You can access your SHA-1 in the debug keystore.

Note that the .android folder is hidden so you will not be able to see it in Finder or Windows Explorer.

Open a terminal (Command Prompt on Windows) and issue the following command (changing ~/.android.debug.keystore to the appropriate path for your OS):

keytool -list -v -keystore ~/.android/debug.keystore -alias androiddebugkey -storepass android -keypass android

You’ll should see output like this:

If you look closely, you’ll see a line that reads ‘Certificate fingerprints’, followed by a number of different ones. Take note of the SHA1. In this screenshot, you can see that my SHA1 is:

04:55:2F:18:EC:27:44:D5:83:EC:AF:3D:02:D7:5B:1C:5E:77:88:42

Take note of yours, you’ll will need it in the next step.

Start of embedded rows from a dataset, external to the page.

-- ==== Sys2Proof/Machine/Bus.lean ====
section
/-! DEFINITION. The bus router: reads and writes of 8, 16 and 32 bits (20_memory R200-R236). It never faults (R231). -/

namespace Sys2Proof.Machine

/-- An access width. -/
inductive Width where
  | byte | half | word
  deriving DecidableEq, Repr

/-- How many bytes. -/
def Width.bytes : Width → Nat
  | .byte => 1
  | .half => 2
  | .word => 4

/-- The bus's alignment, for every region but save memory (20_memory R217). -/
def Width.align (w : Width) (a : Word) : Word :=
  match w with
  | .byte => a
  | .half => alignHalf a
  | .word => alignWord a

/-- Keep the bytes of a width. -/
def Width.truncate (w : Width) (v : Word) : Word :=
  match w with
  | .byte => v &&& 0xFF#32
  | .half => v &&& 0xFFFF#32
  | .word => v

/-! ### Reads -/

/-- The open-bus byte at an address: a draw, or its lane of `lastFetchWord` (20_memory R230). -/
def openBusByte (s : State) (addr : Word) : Option Byte :=
  match s.params.openBus with
  | .draw => none
  | .lastFetch => some (byteOf s.lastFetchWord (addr &&& 3#32).toNat)

/-- The byte an 8-bit read of the address returns, where the spec fixes it; none where it is a draw. This is the
model's read of one byte. -/
def peek (s : State) (addr : Word) : Option Byte :=
  match regionOf addr with
  | .io => ioReadByte s (ioOffset addr)
  | .save => some (saveRead s (saveOffset addr))
  | .unmapped => openBusByte s addr
  | _ =>
    match locationOf s addr with
    | some k => some (Memory.get s.mem k)
    | none => openBusByte s addr

/-- Byte `k` of an access at aligned address `a`: a byte the spec leaves open is byte `k` of the next free value. -/
def laneOf (s : State) (a : Word) (k : Nat) : Byte :=
  match peek s (a + BitVec.ofNat 32 k) with
  | some b => b
  | none => byteOf s.drawn k

/-- The value of a read of `w` at `addr`, zero-extended (20_memory R216-R219, R223, R230). -/
def busRead (s : State) (w : Width) (addr : Word) : Word :=
  match regionOf addr with
  | .save =>
    let b := saveRead s (saveOffset addr)
    w.truncate (wordOfBytes b b b b)
  | _ =>
    let a := w.align addr
    match w with
    | .byte => wordOfBytes (laneOf s a 0) 0 0 0
    | .half => wordOfBytes (laneOf s a 0) (laneOf s a 1) 0 0
    | .word => wordOfBytes (laneOf s a 0) (laneOf s a 1) (laneOf s a 2) (laneOf s a 3)

/-! ### Writes -/

/-- The cells of a write of `w` at location `k` (20_memory R216, R218). -/
def cellsOf (w : Width) (k : Nat) (v : Word) : List Host.Cell :=
  match w with
  | .byte => [(k, byteOf v 0)]
  | .half => [(k, byteOf v 0), (k + 1, byteOf v 1)]
  | .word => [(k, byteOf v 0), (k + 1, byteOf v 1), (k + 2, byteOf v 2), (k + 3, byteOf v 3)]

/-- Store a write's bytes at a memory location. -/
def State.store (s : State) (w : Width) (k : Nat) (v : Word) : State :=
  s.setMem (Memory.putAll s.mem (cellsOf w k v))

/-- The lowest VRAM offset of the object-tile area for 8-bit writes; modes 6 and 7 as modes 0-2 (20_memory R222;
log 9). -/
def narrowLimit (s : State) : Nat :=
  let mode := (s.ppu.dispcnt.extractLsb' 0 3).toNat
  if 3 ≤ mode ∧ mode ≤ 5 then 0x14000 else 0x10000

/-- An 8-bit write to palette RAM, VRAM or OAM under the quirk: does it write the whole halfword (20_memory R222)? -/
def narrowDoubles (s : State) (addr : Word) : Bool :=
  match regionOf addr with
  | .palette => true
  | .vram => decide (vramOffset addr < narrowLimit s)
  | _ => false

/-- A write to palette RAM, VRAM or OAM (20_memory R209-R211, R222). -/
def videoWrite (s : State) (w : Width) (addr v : Word) : State :=
  match locationOf s (w.align addr) with
  | none => s
  | some k =>
    if w = .byte && s.params.narrowVideoWrites == .quirk then
      if narrowDoubles s addr then
        let b := byteOf v 0
        s.store .half (k / 2 * 2) (wordOfBytes b b 0 0)
      else s
    else s.store w k v

/-- The I/O byte writes of a wide write, in ascending order (20_memory R219). -/
def ioWrite (s : State) (w : Width) (off : Nat) (v : Word) : State :=
  match w with
  | .byte => ioWriteByte s off (byteOf v 0)
  | .half => ioWriteByte (ioWriteByte s off (byteOf v 0)) (off + 1) (byteOf v 1)
  | .word =>
    ioWriteByte (ioWriteByte (ioWriteByte (ioWriteByte s off (byteOf v 0)) (off + 1) (byteOf v 1)) (off + 2)
      (byteOf v 2)) (off + 3) (byteOf v 3)

/-- The byte of the value that a save-memory write stores (20_memory R223). -/
def saveLane (w : Width) (addr v : Word) : Byte :=
  match w with
  | .byte => byteOf v 0
  | .half => byteOf v (addr &&& 1#32).toNat
  | .word => byteOf v (addr &&& 3#32).toNat

/-- A write of `w` (20_memory R205-R236). -/
def busWrite (s : State) (w : Width) (addr v : Word) : State :=
  match regionOf addr with
  | .bios => s
  | .rom _ => s
  | .unmapped => s
  | .ewram | .iwram =>
    match locationOf s (w.align addr) with
    | some k => s.store w k v
    | none => s
  | .palette | .vram | .oam => videoWrite s w addr v
  | .io => ioWrite s w (ioOffset (w.align addr)) v
  | .save => saveWrite s (saveOffset addr) (saveLane w addr v)

/-! ### Which bytes a store covers, and the pipeline hazard -/

/-- The addresses of the bytes a store covers: its aligned bytes; in save memory the one byte at the address
(20_memory R217, R222, R223), also where it is a Flash command that changes other bytes (20_memory R284; log 35). -/
def storedAddrs (s : State) (w : Width) (addr : Word) : List Word :=
  match regionOf addr with
  | .save => [addr]
  | _ =>
    let a := w.align addr
    match w with
    | .byte =>
      if s.params.narrowVideoWrites == .quirk && narrowDoubles s addr then
        [alignHalf addr, alignHalf addr + 1#32]
      else [a]
    | .half => [a, a + 1#32]
    | .word => [a, a + 1#32, a + 2#32, a + 3#32]

/-- The byte addresses of the next two instruction slots: `[pc + ISize, pc + 3*ISize)` (70_reset R1220). -/
def slotAddrs (s : State) : List Word :=
  if s.cpsr.t then [s.pc + 2#32, s.pc + 3#32, s.pc + 4#32, s.pc + 5#32]
  else [s.pc + 4#32, s.pc + 5#32, s.pc + 6#32, s.pc + 7#32, s.pc + 8#32, s.pc + 9#32, s.pc + 10#32, s.pc + 11#32]

/-- Two addresses of one byte: equal, or a stored-to address and another name of the same location (log 8). -/
def sameByte (s : State) (p q : Word) : Bool :=
  p == q || ((writableLocation s p).isSome && writableLocation s p == writableLocation s q)

/-- Does a store fall on the next two instruction slots (70_reset R1220)? -/
def storeHazard (s : State) (w : Width) (addr : Word) : Bool :=
  (storedAddrs s w addr).any fun p => (slotAddrs s).any fun q => sameByte s p q

end Sys2Proof.Machine
end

Configure your Consent Screen

In the developer's console, select the ‘Consent screen’ link in the APIs & auth section.

You'll see a screen where you specify details about your product to form a consent screen. You must provide your email address and Product name. Everything else is optional. An example of a consent screen is shown on the right hand side. You’re probably familiar with seeing these if you’ve run any Android apps on your phone that require user permissions, and signin is no exception.

When you’re done, press the ‘Save’ button at the bottom of the screen.

Configure your Credentials.

Now that you have the SHA1 key, and the consent screen is configured, it’s time to create your credentials.

Select the ‘Credentials’ link on the left.

You’ll see a screen asking you to pick either OAuth or Public API Access.

Under OAuth, select ‘Create new Client ID’.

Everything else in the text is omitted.